Many faulty reasons for the CFPB’s reliance on class action can be found in the study’s obscured and often irrelevant statistical analysis. After all, the CFPB is a “data-driven agency” -- as long as they are doing the driving, that is.
Once the CFPB’s Trojan Horse is set aside, the Bureau’s arguments for the anti-arbitration rule (pdf) become less of a factual interpretation and more of a logical fallacy.
This begins with the CFPB’s evaluation of the pros and cons of arbitration agreements and class action litigation.
Arbitration agreements, as the Chamber of Commerce noted, are effective in obtaining consumer relief on claims that would be impossible to pursue through litigation. A claim must be large enough to secure representation from a class-action attorney. Additionally, the claim must be granted a class certification.
Another reason for the use of arbitration agreements is that many consumer claims are far too specific and too individualized for the class action process.

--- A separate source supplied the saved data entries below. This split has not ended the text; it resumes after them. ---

-- ==== Sys2Proof/Machine/Flags.lean ====
section
/-! DEFINITION. The three flags of the block (R19). No operation writes a flag as a side effect. -/

namespace Sys2Proof.Machine

/-- The value `CK.CMP` gives `CKOK`: all eight bits compared (R74). -/
def ckokOf (acc checksum : Byte) : Bool := acc == checksum

/-- `CONN` written: by `ATTACH` and `DETACH` alone (R10, R120, R121). -/
def State.setConn (conn : Bool) (s : State) : State := { s with conn := conn }

/-- `LOCK` written: set by the grant, cleared by `Finish` and by reset (R11). -/
def State.setLock (lock : Bool) (s : State) : State := { s with lock := lock }

end Sys2Proof.Machine
end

What is the purpose of a class action suit? The efficacy of a class action suit is less related to the settlement and more related to its ability to threaten companies with bad publicity for abusing a large number of consumers.

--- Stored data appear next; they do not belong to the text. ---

-- ==== Sys2Proof/Machine/Fetch.lean ====
section
/-! DEFINITION. What the block does next. It fetches no program: `PHASE` selects the operation (R13, R62),
from the request word granted, the operand latches, the frame buffers or the decode results. Also how a
word is laid where the next step finds it. -/

namespace Sys2Proof.Machine

/-- What `PHASE` selects. -/
inductive Selection where
  /-- Nothing to do: no choice of the arbiter in `IDLE` (R100). -/
  | wait
  /-- The arbiter's next choice is a caller with nothing pending: it grants nothing and is dropped (log 8). -/
  | dropChoice
  /-- No transition of R114. -/
  | stuck
  /-- The operation to run. -/
  | run (i : Instr)
deriving DecidableEq, Repr

/-- The exchange in flight: `EXEC` with the latched operands (R15). -/
def State.inFlight (s : State) : Instr := .exec s.regs.cmd s.regs.type s.regs.bank s.regs.value

/-- The reply outcome `CKOK` and `ST` select, with the value latched in `RV` (R62, R110, R111). -/
def State.replySelected (s : State) : Instr :=
  if s.regs.ckok then replyRow s.regs.st s.regs.rxf.b0 s.regs.rxf.b1 s.regs.rxf.b3 s.regs.rv
  else .rplBadck s.regs.rxf.b0 s.regs.rxf.b1 s.regs.rxf.b2 s.regs.rxf.b3 s.regs.rxf.value s.regs.rxf.b8

/-- The frame being emitted: `TXF` read as a command frame (R62, R87); `ENCODE` leaves nothing else in it. -/
def State.emitted (s : State) : Instr :=
  match decodeCommand s.cfg.addr s.regs.txf with
  | .ok i => i
  | .error _ => s.inFlight

/-- The operation `PHASE` selects (R13, R62, R114). -/
def State.selected (s : State) : Selection :=
  match s.phase with
  | .idle =>
    if s.lock || s.arb.isEmpty then .wait else
    match s.granted with
    | none => .dropChoice
    | some (_, w) => .run (decodeRequest w)
  | .sys =>
    match s.regs.op with
    | .attach => .run .attach
    | .detach => .run .detach
    | .exec => .stuck
  | .chkconn => .run s.inFlight
  | .encode => .run (.encode s.regs.cmd s.regs.type s.regs.bank s.regs.value)
  | .tsend => .run s.inFlight
  | .write => .run s.emitted
  | .read => .run s.inFlight
  | .decode => .run (.decode s.regs.rxf)
  | .trecv => .run s.inFlight
  | .classify => .run s.replySelected

/-- The state in which request word `w` is the one the arbiter grants next: caller 0 holds it (R56, R100, R101). -/
def State.withRequest (w : BitVec 58) (s : State) : State :=
  { s with
    env := .block :: s.env
    lock := false
    phase := .idle
    req := (0, w) :: s.req.filter (fun r => r.1 != 0)
    arb := 0 :: s.arb }

/-- The state in which the block is about to send the first byte of the command frame `f`, and the
transport takes it (R104 to R106). -/
def State.withCommand (f : Frame) (s : State) : State :=
  { s with
    env := .block :: s.env
    conn := true
    lock := true
    phase := .write
    txAns := .ok :: s.txAns
    regs := { s.regs with op := .exec, cmd := f.b1, type := f.b2, bank := f.b3, value := f.value, txf := f, cnt := 0 } }

/-- The state in which the block has read and decoded the reply `f` and is about to classify it (R107 to R109). -/
def State.withReply (f : Frame) (s : State) : State :=
  { s with
    env := .block :: s.env
    conn := true
    lock := true
    phase := .classify
    regs := { (s.regs.decode f) with op := .exec, rxf := f } }

/-- The state in which the operation `decodeTableWord nbits w` reads is the next the block runs (log 16). -/
def State.placeWord (s : State) (nbits w : Nat) : State :=
  if nbits = 72 then
    let f := Frame.ofWord (BitVec.ofNat 72 w)
    match decodeCommand s.cfg.addr f with
    | .ok _ => s.withCommand f
    | .error _ => s.withReply f
  else s.withRequest (BitVec.ofNat 58 w)

end Sys2Proof.Machine
end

According to the CFPB’s October 7, 2015 announcement of its anti-arbitration proposal, class action suits are intended to achieve a deterrent effect:
"When companies can be called to account for their misconduct, public attention on the cases can affect or influence their individual business practices and the business practices of other companies more broadly."
Proponents of class action suits argue that class action suits can be successful even if the relief amount rewarded to consumers is insubstantial.

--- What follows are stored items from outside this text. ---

/-! ## The status table (R99) -/

/-- The table, read as comparisons of the status byte. -/
theorem classifyStatus_eq_table (s : Byte) (v : Value) : classifyStatus s v =
    if s = 100 ∨ s = 101 then .ok v
    else if s = 1 then .protocolStatusError .checksumMismatchReported
    else if s = 2 then .protocolStatusError .invalidCommand
    else if s = 3 then .protocolStatusError .wrongType
    else if s = 4 then .protocolStatusError .invalidType
    else if s = 5 then .protocolStatusError .configurationLocked
    else if s = 6 then .protocolStatusError .commandNotAvailable
    else .protocolStatusError (.unknownStatus s) := by
  simp only [← BitVec.toNat_inj, BitVec.reduceToNat]
  unfold classifyStatus
  split
  case h_9 h100 h101 h1 h2 h3 h4 h5 h6 =>
    rw [if_neg (not_or.mpr ⟨h100, h101⟩), if_neg h1, if_neg h2, if_neg h3, if_neg h4, if_neg h5, if_neg h6]
  all_goals
    rename_i hs
    rw [hs]
    rfl

/-! ## The three kinds of status -/

/-- The statuses of success (R90, R91). -/
def successStatuses : List Byte := [100, 101]

/-- The statuses of the named errors (R92 to R97). -/
def errorStatuses : List Byte := [1, 2, 3, 4, 5, 6]

/-- The six named errors (R92 to R97). -/
def namedErrors : List OpOutcome :=
  [.protocolStatusError .checksumMismatchReported, .protocolStatusError .invalidCommand,
   .protocolStatusError .wrongType, .protocolStatusError .invalidType,
   .protocolStatusError .configurationLocked, .protocolStatusError .commandNotAvailable]

theorem classifyStatus_of_success {s : Byte} (h : s ∈ successStatuses) (v : Value) : classifyStatus s v = .ok v := by
  simp only [successStatuses, List.mem_cons, List.not_mem_nil, or_false] at h
  rw [classifyStatus_eq_table, if_pos h]

/-- The named errors are those of the six statuses, in order; the value is not looked at. -/
theorem map_classifyStatus_errorStatuses (v : Value) : errorStatuses.map (classifyStatus · v) = namedErrors := rfl

theorem classifyStatus_mem_of_error {s : Byte} (h : s ∈ errorStatuses) (v : Value) :
    classifyStatus s v ∈ namedErrors :=
  map_classifyStatus_errorStatuses v ▸ List.mem_map_of_mem h

theorem classifyStatus_of_other {s : Byte} (h : s ∉ successStatuses ++ errorStatuses) (v : Value) :
    classifyStatus s v = .protocolStatusError (.unknownStatus s) := by
  simp only [successStatuses, errorStatuses, List.cons_append, List.nil_append, List.mem_cons, List.not_mem_nil,
    or_false, not_or] at h
  obtain ⟨h100, h101, h1, h2, h3, h4, h5, h6⟩ := h
  rw [classifyStatus_eq_table, if_neg (not_or.mpr ⟨h100, h101⟩), if_neg h1, if_neg h2, if_neg h3, if_neg h4, if_neg h5,
    if_neg h6]

/-! ## The status of a classification: the three kinds of outcome are different -/

theorem ok_not_mem_namedErrors (v : Value) : OpOutcome.ok v ∉ namedErrors := by simp [namedErrors]

theorem unknownStatus_not_mem_namedErrors (s : Byte) :
    OpOutcome.protocolStatusError (.unknownStatus s) ∉ namedErrors := by simp [namedErrors]

theorem classifyStatus_eq_ok_iff (s : Byte) (v : Value) : classifyStatus s v = .ok v ↔ s ∈ successStatuses := by
  refine ⟨fun h => ?_, fun h => classifyStatus_of_success h v⟩
  simpa only [successStatuses, List.mem_cons, List.not_mem_nil, or_false] using status_of_classifyStatus_ok h

theorem classifyStatus_mem_namedErrors_iff (s : Byte) (v : Value) :
    classifyStatus s v ∈ namedErrors ↔ s ∈ errorStatuses := by
  refine ⟨fun h => ?_, fun h => classifyStatus_mem_of_error h v⟩
  by_contra he
  by_cases hs : s ∈ successStatuses
  · exact ok_not_mem_namedErrors v (classifyStatus_of_success hs v ▸ h)
  · have ho : s ∉ successStatuses ++ errorStatuses := mt List.mem_append.mp (not_or.mpr ⟨hs, he⟩)
    exact unknownStatus_not_mem_namedErrors s (classifyStatus_of_other ho v ▸ h)

theorem classifyStatus_eq_unknownStatus_iff (s : Byte) (v : Value) :
    classifyStatus s v = .protocolStatusError (.unknownStatus s) ↔ s ∉ successStatuses ++ errorStatuses := by
  refine ⟨fun h hm => ?_, fun h => classifyStatus_of_other h v⟩
  obtain hs | he := List.mem_append.mp hm
  · cases (classifyStatus_of_success hs v).symm.trans h
  · exact unknownStatus_not_mem_namedErrors s (h ▸ classifyStatus_mem_of_error he v)

/-! ## Counting status values -/

/-- A test that passes exactly the statuses of a list without repetition passes as many of the 256 values. -/
theorem length_filter_status_of_mem {p : Byte → Prop} [DecidablePred p] {l : List Byte} (hl : l.Nodup)
    (hp : ∀ s, p s ↔ s ∈ l) :
    ((List.range 256).filter (fun n => decide (p (BitVec.ofNat 8 n)))).length = l.length := by
  have hperm : ((List.range 256).filter (fun n => decide (p (BitVec.ofNat 8 n)))).Perm (l.map BitVec.toNat) := by
    refine (List.perm_ext_iff_of_nodup (List.nodup_range.filter _)
      (hl.map fun _ _ => BitVec.eq_of_toNat_eq)).mpr fun n => ?_
    simp only [List.mem_filter, List.mem_range, decide_eq_true_eq, hp, List.mem_map]
    constructor
    · rintro ⟨hn, hm⟩
      exact ⟨_, hm, by rw [BitVec.toNat_ofNat, Nat.mod_eq_of_lt hn]⟩
    · rintro ⟨s, hm, rfl⟩
      exact ⟨s.isLt, by rwa [BitVec.ofNat_toNat, BitVec.setWidth_eq]⟩
  rw [hperm.length_eq, List.length_map]

/-- A test that passes exactly the statuses outside such a list passes the rest of the 256 values. -/
theorem length_filter_status_of_not_mem {p : Byte → Prop} [DecidablePred p] {l : List Byte} (hl : l.Nodup)
    (hp : ∀ s, p s ↔ s ∉ l) :
    ((List.range 256).filter (fun n => decide (p (BitVec.ofNat 8 n)))).length = 256 - l.length := by
  have hin := length_filter_status_of_mem (p := fun s => ¬ p s) hl fun s => not_iff_comm.mp (hp s).symm
  have hsum := List.length_eq_length_filter_add (l := List.range 256) (fun n => decide (p (BitVec.ofNat 8 n)))
  simp only [decide_not] at hin
  rw [List.length_range] at hsum
  omega

/-- Settles O23: the table, and the 2, 6 and 256 - 8 statuses of the three kinds of outcome. -/
theorem classifyIsTheStatusTable : Obligations.ClassifyIsTheStatusTable :=
  ⟨classifyStatus_eq_table, fun v =>
    ⟨length_filter_status_of_mem (by decide) fun s => classifyStatus_eq_ok_iff s v,
     length_filter_status_of_mem (by decide) fun s => classifyStatus_mem_namedErrors_iff s v,
     length_filter_status_of_not_mem (by decide) fun s => classifyStatus_eq_unknownStatus_iff s v⟩⟩

/-! ## The reply rows (R90 to R98, R110) -/

/-- An operation whose meaning is `Finish` ends the exchange with that outcome (R112). -/
theorem ends_of_exec_eq_finish {i : Instr} {s : State} {o : OpOutcome} (h : exec i s = .next (s.finish o)) :
    ∃ t, exec i s = .next t ∧ Ended o s t :=
  ⟨_, h, finish_ended o s⟩

/-- Settles O25: the meaning of each row is `Finish` with the outcome of its rule. The rows of the eight named statuses
are classified by the status; the last two rows are so for any fields, also those no decode yields (log 23). -/
theorem replyRowOutcomes : Obligations.ReplyRowOutcomes := by
  intro s r m e st k v
  have hrow (status : Byte) : ∃ t, exec (replyRow status r m e v) s = .next t ∧ Ended (classifyStatus status v) s t :=
    ends_of_exec_eq_finish (exec_replyRow_classify ..)
  have hunknown : exec (.rplUnknown r m st e v) s = .next (s.finish (.protocolStatusError (.unknownStatus st))) := rfl
  have hbadck : exec (.rplBadck r m st e v k) s = .next (s.finish .checksumError) := rfl
  exact ⟨hrow 100, hrow 101, hrow 1, hrow 2, hrow 3, hrow 4, hrow 5, hrow 6, ends_of_exec_eq_finish hunknown,
    ends_of_exec_eq_finish hbadck⟩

In this sense, class action holds companies accountable for widespread harm that would typically go unnoticed. It serves as a very public deterrent for bad behavior and can force a company to change its products or services for the better.
Class action suits can be used to reduce government regulation as it provides the private sector with an opportunity to take up the oversight function. But the CFPB, as a regulatory agency, has no interest in reducing regulations.
If not used to reduce government regulation, perhaps class action could be used to supplement regulatory enforcement. This role, however, is directly disputed by the findings of the CFPB’s study. The Bureau’s study found that fewer than 9% of regulatory enforcement actions occurred as a result of class action.
There is an intrinsic link between regulatory agencies and class action. The CFPB was designed to monitor the exact type of activity that would be the subject of a successful class action claim: business misconduct that affects a large number of consumers.
The CFPB already has examination authority, a consumer complaint database, and a vast degree of enforcement authority of its pre-existing regulations. With this amount of enforcement power, the threat of a class action suit is insubstantial in deterring wrongful conduct.
Accordingly, the efficacy of class action is fundamentally at odds with the very existence of the CFPB. The broad-reaching regulatory authority of the CFPB, combined with the Bureau’s enforcement authority, undermines any claim that class action plays a significant role in consumer protection.
If class action suits were effective in monitoring businesses for fraud and other types of widespread harm, there would be no need for an agency such as the CFPB.
Through the anti-arbitration rule, the CFPB is endorsing a process that’s ineffectiveness lead to the Bureau’s very creation.
This reasoning isn't just illogical -- it creates yet another instance of regulatory agency overlap with the powers delegated to our three branches of government. Regulatory overreach doesn't seem to need a logical justification.